The heart was no longer a heart; it became an abandoned room where images of yesterday pile up and memories rot along the walls, with no window opening onto hope. Everything in it resembled life—except life itself. A pulse without meaning, blood flowing as though performing an old duty whose purpose it has forgotten. Longing—that child we had hidden for so long in our chests—grew tired of crying and fell into an eternal sleep between the first borders of departure and the final steps of exile.
Exile was not a place; it was a state of bewilderment—a language we master without loving, faces that resemble us yet do not know our names, and days that pass leaving nothing but deeper fatigue. In exile, time turns sharp; it cuts you whenever it passes and reminds you that you belong to nothing but your pain. There you learn how to be a stranger even to yourself—how to look into the mirror and fail to recognize your features, as though you were another person inhabiting your body for a while.
As for departure, it was not a step forward but a postponed inner fracture. It is that decision we make knowing it will take from us more than it gives, yet it appears to be the only choice when the earth, for all its vastness, grows tight.
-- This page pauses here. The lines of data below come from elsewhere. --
/-! #### `setSchedule` -/

@[simp] theorem setSchedule_v (s : State) (es : List Event) : (s.setSchedule es).v = s.v := rfl
@[simp] theorem setSchedule_i (s : State) (es : List Event) : (s.setSchedule es).i = s.i := rfl
@[simp] theorem setSchedule_pc (s : State) (es : List Event) : (s.setSchedule es).pc = s.pc := rfl
@[simp] theorem setSchedule_stack (s : State) (es : List Event) : (s.setSchedule es).stack = s.stack := rfl
@[simp] theorem setSchedule_sp (s : State) (es : List Event) : (s.setSchedule es).sp = s.sp := rfl
@[simp] theorem setSchedule_dt (s : State) (es : List Event) : (s.setSchedule es).dt = s.dt := rfl
@[simp] theorem setSchedule_st (s : State) (es : List Event) : (s.setSchedule es).st = s.st := rfl
@[simp] theorem setSchedule_rng (s : State) (es : List Event) : (s.setSchedule es).rng = s.rng := rfl
@[simp] theorem setSchedule_fontBase (s : State) (es : List Event) : (s.setSchedule es).fontBase = s.fontBase := rfl
@[simp] theorem setSchedule_mem (s : State) (es : List Event) : (s.setSchedule es).mem = s.mem := rfl
@[simp] theorem setSchedule_pix (s : State) (es : List Event) : (s.setSchedule es).pix = s.pix := rfl
@[simp] theorem setSchedule_fault (s : State) (es : List Event) : (s.setSchedule es).fault = s.fault := rfl
@[simp] theorem setSchedule_keys (s : State) (es : List Event) : (s.setSchedule es).keys = s.keys := rfl
@[simp] theorem setSchedule_schedule (s : State) (es : List Event) : (s.setSchedule es).schedule = es := rfl
@[simp] theorem setSchedule_reg (s : State) (es : List Event) (r : Reg) : (s.setSchedule es).reg r = s.reg r := rfl
@[simp] theorem setSchedule_byteAt (s : State) (es : List Event) (n : Nat) : (s.setSchedule es).byteAt n = s.byteAt n := rfl
@[simp] theorem setSchedule_pixel (s : State) (es : List Event) (r : Fin 32) (c : Fin 64) : (s.setSchedule es).pixel r c = s.pixel r c := rfl
@[simp] theorem setSchedule_keyDown (s : State) (es : List Event) (n : Nat) : (s.setSchedule es).keyDown n = s.keyDown n := rfl

/-! #### `raise` -/

@[simp] theorem raise_v (s : State) (f : Fault) : (s.raise f).v = s.v := rfl
@[simp] theorem raise_i (s : State) (f : Fault) : (s.raise f).i = s.i := rfl
@[simp] theorem raise_pc (s : State) (f : Fault) : (s.raise f).pc = s.pc := rfl
@[simp] theorem raise_stack (s : State) (f : Fault) : (s.raise f).stack = s.stack := rfl
@[simp] theorem raise_sp (s : State) (f : Fault) : (s.raise f).sp = s.sp := rfl
@[simp] theorem raise_dt (s : State) (f : Fault) : (s.raise f).dt = s.dt := rfl
@[simp] theorem raise_st (s : State) (f : Fault) : (s.raise f).st = s.st := rfl
@[simp] theorem raise_rng (s : State) (f : Fault) : (s.raise f).rng = s.rng := rfl
@[simp] theorem raise_fontBase (s : State) (f : Fault) : (s.raise f).fontBase = s.fontBase := rfl
@[simp] theorem raise_mem (s : State) (f : Fault) : (s.raise f).mem = s.mem := rfl
@[simp] theorem raise_pix (s : State) (f : Fault) : (s.raise f).pix = s.pix := rfl
@[simp] theorem raise_fault (s : State) (f : Fault) : (s.raise f).fault = some f := rfl
@[simp] theorem raise_keys (s : State) (f : Fault) : (s.raise f).keys = s.keys := rfl
@[simp] theorem raise_schedule (s : State) (f : Fault) : (s.raise f).schedule = s.schedule := rfl
@[simp] theorem raise_reg (s : State) (f : Fault) (r : Reg) : (s.raise f).reg r = s.reg r := rfl
@[simp] theorem raise_byteAt (s : State) (f : Fault) (n : Nat) : (s.raise f).byteAt n = s.byteAt n := rfl
@[simp] theorem raise_pixel (s : State) (f : Fault) (r : Fin 32) (c : Fin 64) : (s.raise f).pixel r c = s.pixel r c := rfl
@[simp] theorem raise_keyDown (s : State) (f : Fault) (n : Nat) : (s.raise f).keyDown n = s.keyDown n := rfl

/-- Reading a general register after writing one (R20). -/
@[simp] theorem setReg_reg (s : State) (x : Reg) (b : Byte) (r : Reg) :
    (s.setReg x b).reg r = if r = x then b else s.reg r := by
  simp only [reg, setReg, Vector.get_eq_getElem, Vector.getElem_set, Fin.ext_iff, eq_comm]
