-- ==== Sys2Proof/Laws/Frame.lean ====
section
/-! SUPPORT. The terms of Safety.lean for the updates and loops that meanings are made of, one lemma each. -/

namespace Sys2Proof.Machine

/-! ### Skips -/

@[simp] theorem skip_pc (s : State) (c : Bool) :
    (s.applyDirective (skipIf c)).pc = if c then s.pc + 4 else s.pc + 2 := by
  cases c <;> rfl

/-- A skip changes nothing but `PC` (R25). -/
theorem skip_frame (s : State) (c : Bool) : Frame [] s (s.applyDirective (skipIf c)) := by
  intro p _
  cases c <;> cases p <;> simp [Keeps, skipIf, State.applyDirective]

/-! ### Results -/

/-- Writing a register and going to the next instruction. -/
theorem writesReg_setReg (s : State) (x : Reg) (b : Byte) : WritesReg s ((s.setReg x b).setPc (s.pc + 2)) x b := by
  refine ⟨by simp, fun r hr => ?_, rfl, fun p hp => ?_⟩
  · simp only [List.mem_singleton] at hr
    simp [hr]
  · cases p <;> simp_all [Keeps]

/-- Writing a result with its flag and going to the next instruction (R100). -/
theorem writesRegAndFlag_setResult (s : State) (x : Reg) (b : Byte) (f : Bool) :
    WritesRegAndFlag s ((s.setResult x b f).setPc (s.pc + 2)) x b f := by
  refine ⟨by simp [flagByte], fun h => by simp [h], fun r hr => ?_, rfl, fun p hp => ?_⟩
  · simp only [List.mem_cons, List.not_mem_nil, or_false, not_or] at hr
    simp [hr]
  · cases p <;> simp_all [Keeps, State.setResult, State.setFlag]

/-! ### Faults and loops -/

/-- Raising changes nothing but the latch (R230). -/
theorem raise_frame (s : State) (f : Fault) : Frame [.fault] s (s.raise f) := by
  intro p hp
  cases p <;> simp_all [Keeps]

/-- The rows of a sprite change nothing but the display (R176). -/
theorem sprite_setPix (x y : Reg) (n : BitVec 4) (s : State) : ∃ g, (sprite x y n s).1.1 = s.setPix g := by
  refine forEach_keeps (P := fun r : State × Bool => ∃ g, r.1 = s.setPix g) ?_ _ ⟨s.pix, rfl⟩
  rintro k ⟨r, c⟩ r' ⟨g, hg⟩ h
  simp only at hg
  subst hg
  by_cases hlt : effAddr (s.setPix g) k < 0x1000
  · rw [drawSpriteRow_ok (s := (s.setPix g, c)) hlt] at h
    cases h
    exact ⟨_, rfl⟩
  · rw [drawSpriteRow_error (s := (s.setPix g, c)) (Nat.not_lt.1 hlt)] at h
    cases h

/-- The rows of a sprite raise nothing but `AddressOutOfRange` (R229). -/
theorem sprite_raises {x y : Reg} {n : BitVec 4} {s : State} {f : Fault} (h : (sprite x y n s).2 = some f) :
    ∃ a, f = .addressOutOfRange a := by
  refine forEach_raises (Q := fun f => ∃ a, f = .addressOutOfRange a) ?_ _ h
  intro k s e he
  by_cases hlt : effAddr s.1 k < 0x1000
  · rw [drawSpriteRow_ok hlt] at he
    cases he
  · rw [drawSpriteRow_error (Nat.not_lt.1 hlt)] at he
    exact ⟨_, (Except.error.inj he).symm⟩

/-- A loop that commutes with an update of the state ends in the updated state, with the same fault. -/
theorem forEach_commutes {σ : Type} {f : Nat → σ → Except Fault σ} {g : σ → σ}
    (hf : ∀ k s, f k (g s) = (f k s).map g) (ks : List Nat) (s : σ) :
    forEach f ks (g s) = (g (forEach f ks s).1, (forEach f ks s).2) := by
  induction ks generalizing s with
  | nil => rfl
  | cons k ks ih =>
    rw [forEach_cons, forEach_cons, hf]
    cases f k s with
    | ok s' => exact ih s'
    | error e => rfl

end Sys2Proof.Machine
end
Departure does not kill us at once; it teaches us how to live incomplete—how to carry our homelands like open wounds and walk with them through cities without anyone asking about their bleeding.
When longing died, the small details that once gave life its meaning died with it: the evening’s sound in the old neighborhood, the smell of bread, a laugh that arrived before its owner, streets we knew better than our own faces. That strange ability to rejoice without reason and to weep without shame died too. Everything became calculated, cold, stripped of spontaneity, as though the heart had learned discipline after losing its freedom.
The human being turned into a creature that performs its roles with precision: working, speaking, laughing when laughter is required, falling silent when silence is expected. Yet inside lay a vast emptiness, a desert without horizon, inhabited by the echoes of names no longer called and places that exist only in memory. The soul withdrew quietly; it did not scream or protest—it simply left the body to manage on its own.
And yet, in the harshest moments, something resisted complete death: perhaps remnants of longing, or a thin thread of hope that does not break no matter how tightly we pull it. Something that whispers to us that the heart—even as a body without a soul—remains capable of waiting, of mending, of being born anew when it finds a place that resembles it, or a face that says: You are not late… I was here.
Thus, between departure and exile, we die a little every day and live a little without noticing. We walk along the edge of memory, carrying weary hearts that have not entirely abandoned the idea of return—even if that return is only to ourselves.